Given the pivotal role of clerkship convenors in assessment in their contexts, participants were clerkship convenors from varied Southern settings. Data was collected through in-depth semi-structured qualitative interviews. Convenience sampling was employed at two public (state) research-intensive universities in South Africa (eighteen participants; labelled “SA”) and one private non-profit teaching-intensive university in Mexico (thirteen participants; labelled “MX”). Authors Sims and Cilliers organised the interviews in South Africa, Lucio-Ramirez in Mexico. Despite the use of convenience sampling, there was participant diversity in terms of gender, career stage (early, mid and late), academic position (senior lecturer through to full professor), clinical disciplines (bioethics, community health, emergency medicine, family medicine, haematological pathology, paediatrics, public health, medical virology, neonatology, neurology, obstetrics and gynaecology, internal medicine, surgery) and contexts (colonial histories seen in the languages of instruction, and institutional and national cultures) (see Sims & Cilliers, 2023a, for detail on educational and sociocultural contexts).

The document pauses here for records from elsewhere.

-- ==== Sys2Proof/Machine/Operands.lean ====
section
/-!
DEFINITION. Operand forms: immediates, literals and displacements (R28, R33), the formats a vector member works in
(R30, R135, R136), its active elements (R72, R67), its sources with the tag check and conversion of R70 and R71, and
its destination (R69, R131).
-/
namespace Sys2Proof.Machine

/-! ## Scalar operands -/

/-- imm12 sign-extended, or the literal that replaces it. -/
def immOf (i : BitVec 12) (f : LForm) : W64 := (f.literal).getD (i.signExtend 64)

/-- A shift amount, or the literal that replaces it. -/
def amountOf (n : BitVec 6) (f : LForm) : Nat :=
  match f.literal with | none => n.toNat | some v => v.toNat % 64

/-- An address `sa + disp9 × n`, modulo 2^64. -/
def dispAddr (base : W64) (p : BitVec 9) (n : Nat) : Nat := addr64 (base.toNat + p.toInt * n)

/-- A branch target: `disp` words from word 0. -/
def wordTarget (pc : W64) (disp : Int) : W64 := BitVec.ofNat 64 (addr64 (pc.toNat + disp * 4))

/-! ## Formats of a member -/

/-- The source format: CF, or fa under XF = 1 (R30, R136). -/
def faOf (x : Option Ext) (h : Hart) : Fmt :=
  match x with
  | none => h.cf
  | some e => if e.sub.toNat.testBit 2 then fmtOf e.fa.toNat else h.cf

/-- The destination format: CF, or fd under XF = 1. -/
def fdOf (x : Option Ext) (h : Hart) : Fmt :=
  match x with
  | none => h.cf
  | some e => if e.sub.toNat.testBit 2 then fmtOf e.fd.toNat else h.cf

/-- What an instruction requires of its formats (R135, R138, R139). -/
inductive Kind where
  | any
  | int
  /-- Integer only, and a float tag never converts: shifts and .SAT (R71). -/
  | strict
  | float
  deriving DecidableEq, Repr

/-- A tag passes the check against an operating format (R70). -/
def tagFits (t f : Fmt) : Bool := t == f || (isInt t && isInt f && fmtBits t == fmtBits f)

/-- The operating formats are not ones the instruction takes (R68, R135, R136). -/
def badFormat (k : Kind) (fa fd : Fmt) : Bool :=
  isGx fa || isGx fd || (match k with
    | .any => false
    | .int => !isInt fa
    | .strict => !isInt fa
    | .float => isInt fa)

/-- The first source that fails and cannot convert (R71). -/
def badSource (k : Kind) (fa : Fmt) (h : Hart) (rs : List Nat) : Option Nat :=
  rs.find? (fun r => !tagFits (h.tag r) fa && (!h.fconv || (k == .strict && isFloat (h.tag r))))

/-- The Format-mismatch of a member, by register number: `first` is the one named for its format (R135). -/
def formatTrap (k : Kind) (fa fd : Fmt) (h : Hart) (first : Nat) (rs : List Nat) : Option Nat :=
  if badFormat k fa fd then some first else badSource k fa h rs

/-! ## Elements -/

/-- The first element the convoy processes and the bound of a count of `n` (R129, R130). -/
def elemsUpTo (s : State) (n : Nat) : List Nat :=
  range s.me.csr.vstart (match s.cv with
    | none => n
    | some c => match c.lim with | none => n | some l => min n l)

/-- A mask as later members of the convoy read it (R129). -/
def maskOf (s : State) (m : Nat) : MReg :=
  match s.cv with
  | none => s.me.mask m
  | some c => (c.cmasks.find m).getD (s.me.mask m)

/-- The mask operand selects bit `b`; 15 is unmasked (R27). -/
def selects (s : State) (m : BitVec 4) (b : Nat) : Bool := m == 15 || maskBit (maskOf s m.toNat) b

/-- The active elements of a member, ascending (R72). -/
def actives (s : State) (m : BitVec 4) : List Nat := (elemsUpTo s s.me.csr.vl).filter (selects s m)

/-- The active block groups of a member with a GX destination (R67). -/
def activeGroups (f : Fmt) (s : State) (m : BitVec 4) : List Nat :=
  (elemsUpTo s s.me.csr.vl).filter (fun b => selects s m (gxLanes f * b))

/-- Elements at or above what fd's width holds are neither computed nor written (R136). -/
def bounded (fd : Fmt) (s : State) (l : List Nat) : List Nat :=
  l.filter (fun e => decide (e < maxVl fd s.me.cap))

/-! ## Sources -/

/-- Element `e` of a register in its own format; one it does not hold reads as +0 (R68, R71, R162). -/
def numAt (t : Fmt) (v : VReg) (e : Nat) : Num :=
  if isGx t then gxElem t v e else decodeNum t (elemOf v (fmtBits t) e)

/-- A value of a format as VCVT converts it into a format that is not GX (R62). -/
def convert (t f : Fmt) (rm : Nat) (sate4 : Bool) (x : Num) : Nat × Flags :=
  if isInt t && isInt f then
    match x with
    | .fin s m _ => (clampInt f (sInt s m), 0)
    | .nan _ _ _ => (0, 0)
    | .inf _ => (0, 0)
  else roundTo f rm sate4 x

/-- Element `e` of plane `k` of source `r`, read in format `f`: as it stands when the tag fits, else converted by RM (R71). -/
def sourceAt (h : Hart) (f : Fmt) (r k e : Nat) : Nat × Flags :=
  let t := h.tag r
  if tagFits t f then (elemOf (h.plane r k) (fmtBits f) e, 0)
  else convert t f h.rm h.sate4 (numAt t (h.plane r k) e)

/-- The bits a source element contributes, without its flags. -/
def sourceBits (h : Hart) (f : Fmt) (r k e : Nat) : Nat := (sourceAt h f r k e).1
def sourceNum (h : Hart) (f : Fmt) (r k e : Nat) : Num := decodeNum f (sourceBits h f r k e)

/-- The flags the conversions of element `e` of the sources raise (R71). -/
def sourceFlags (h : Hart) (f : Fmt) (rs : List Nat) (e : Nat) : Flags :=
  rs.foldl (fun a r => a ||| (sourceAt h f r 0 e).2) 0

/-- Block group `b` of source `r` as an instruction with a GX operating format uses it: as it stands when the tag fits,
else quantised from source elements 32b … 32b + 31 (R71). -/
def groupAt (h : Hart) (f : Fmt) (r k b : Nat) : Nat × Flags :=
  let t := h.tag r
  if t == f then (groupOf f (h.plane r k) b, 0)
  else
    let q := gxQuant f ((span (32 * b) 32).map (numAt t (h.plane r k)))
    (gxPack f q, q.fl)

/-! ## Destinations -/

/-- Elements written into a register, at width `w`. -/
def putElems (v : VReg) (w : Nat) (l : List (Nat × Nat)) : VReg := l.foldl (fun v p => setElem v w p.1 p.2) v

/-- Groups written into a register. -/
def putGroups (f : Fmt) (v : VReg) (l : List (Nat × Nat)) : VReg := l.foldl (fun v p => setGroup f v p.1 p.2) v

/-- The flags of a list of results. -/
def allFlags (l : List (Nat × Flags)) : Flags := l.foldl (fun a p => a ||| p.2) 0

/-- The tangent format T of R237 for a primal format. -/
def tanFmt (f : Fmt) : Fmt := if f = .f64 then .f64 else .f32

/-- RT of R237: a value rounded to T. -/
def rt (t : Fmt) (rm : Nat) (x : Num) : Num := decodeNum t (roundTo t rm false x).1

/-- Planes 1 .. n of register `d` changed. -/
def mapPlanes (n : Nat) (h : Hart) (f : Nat → Hart → Hart) : Hart := (span 1 n).foldl (fun h k => f k h) h

end Sys2Proof.Machine
end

Ethical clearance from participating universities was obtained. Participants were invited to participate via email including a brief explanation of the study and purpose of the interview. Thirty-one (31) clerkship convenors were interviewed: 12/12 from the first South African university, 6/8 at the second South African university, and 13/60 from the Mexican university (31/80 = 38.75%). Once-off, one-on-one, in-person interviews took place at a time and location of the participant’s choosing (clinical and university settings). Informed consent was obtained after introducing the study topic at the start of the interview but before any questions were posed. Reasons for nonparticipation were not explored as there was no follow-up with nonresponsive invitees.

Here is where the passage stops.